Stored data:

-- ==== Sys2Proof/Laws/Decode.lean ====
section
/-! SUPPORT. What each part of the request decoder answers. -/

namespace Sys2Proof

theorem fieldOf_ok_iff (w : Nat) (o : OperandName) (v : Nat) (x : BitVec w) :
    fieldOf w o v = .ok x ↔ x.toNat = v := by
  unfold fieldOf
  split
  · rename_i h
    constructor
    · intro e; cases e; simp [Nat.mod_eq_of_lt h]
    · intro e; subst e; simp
  · rename_i h
    constructor
    · intro e; cases e
    · intro e; subst e; exact absurd x.isLt h

@[simp] theorem fieldOf_toNat (w : Nat) (o : OperandName) (x : BitVec w) : fieldOf w o x.toNat = .ok x :=
  (fieldOf_ok_iff w o _ x).2 rfl

theorem sequenceOf_ok_iff (o : OperandName) (n : Nat) (bs bs' : Bytes) :
    sequenceOf o n bs = .ok bs' ↔ bs.length = n ∧ bs = bs' := by
  unfold sequenceOf
  split <;> simp_all

@[simp] theorem sequenceOf_length (o : OperandName) (bs : Bytes) : sequenceOf o bs.length bs = .ok bs :=
  (sequenceOf_ok_iff o _ bs bs).2 ⟨rfl, rfl⟩

@[simp] theorem hdrOfBytes_split (h : BitVec 16) : hdrOfBytes (h.extractLsb' 8 8) (h.extractLsb' 0 8) = h := by
  unfold hdrOfBytes
  rw [BitVec.extractLsb'_append_extractLsb'_eq_extractLsb' (by decide)]
  simp

end Sys2Proof
end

The problem:
Every record shown above should appear again in your answer, unchanged.

Exercise answer:
-- ==== Sys2Proof/Laws/Decode.lean ====
section
/-! SUPPORT. What each part of the request decoder answers. -/

namespace Sys2Proof

theorem fieldOf_ok_iff (w : Nat) (o : OperandName) (v : Nat) (x : BitVec w) :
    fieldOf w o v = .ok x ↔ x.toNat = v := by
  unfold fieldOf
  split
  · rename_i h
    constructor
    · intro e; cases e; simp [Nat.mod_eq_of_lt h]
    · intro e; subst e; simp
  · rename_i h
    constructor
    · intro e; cases e
    · intro e; subst e; exact absurd x.isLt h

@[simp] theorem fieldOf_toNat (w : Nat) (o : OperandName) (x : BitVec w) : fieldOf w o x.toNat = .ok x :=
  (fieldOf_ok_iff w o _ x).2 rfl

theorem sequenceOf_ok_iff (o : OperandName) (n : Nat) (bs bs' : Bytes) :
    sequenceOf o n bs = .ok bs' ↔ bs.length = n ∧ bs = bs' := by
  unfold sequenceOf
  split <;> simp_all

@[simp] theorem sequenceOf_length (o : OperandName) (bs : Bytes) : sequenceOf o bs.length bs = .ok bs :=
  (sequenceOf_ok_iff o _ bs bs).2 ⟨rfl, rfl⟩

@[simp] theorem hdrOfBytes_split (h : BitVec 16) : hdrOfBytes (h.extractLsb' 8 8) (h.extractLsb' 0 8) = h := by
  unfold hdrOfBytes
  rw [BitVec.extractLsb'_append_extractLsb'_eq_extractLsb' (by decide)]
  simp

end Sys2Proof
end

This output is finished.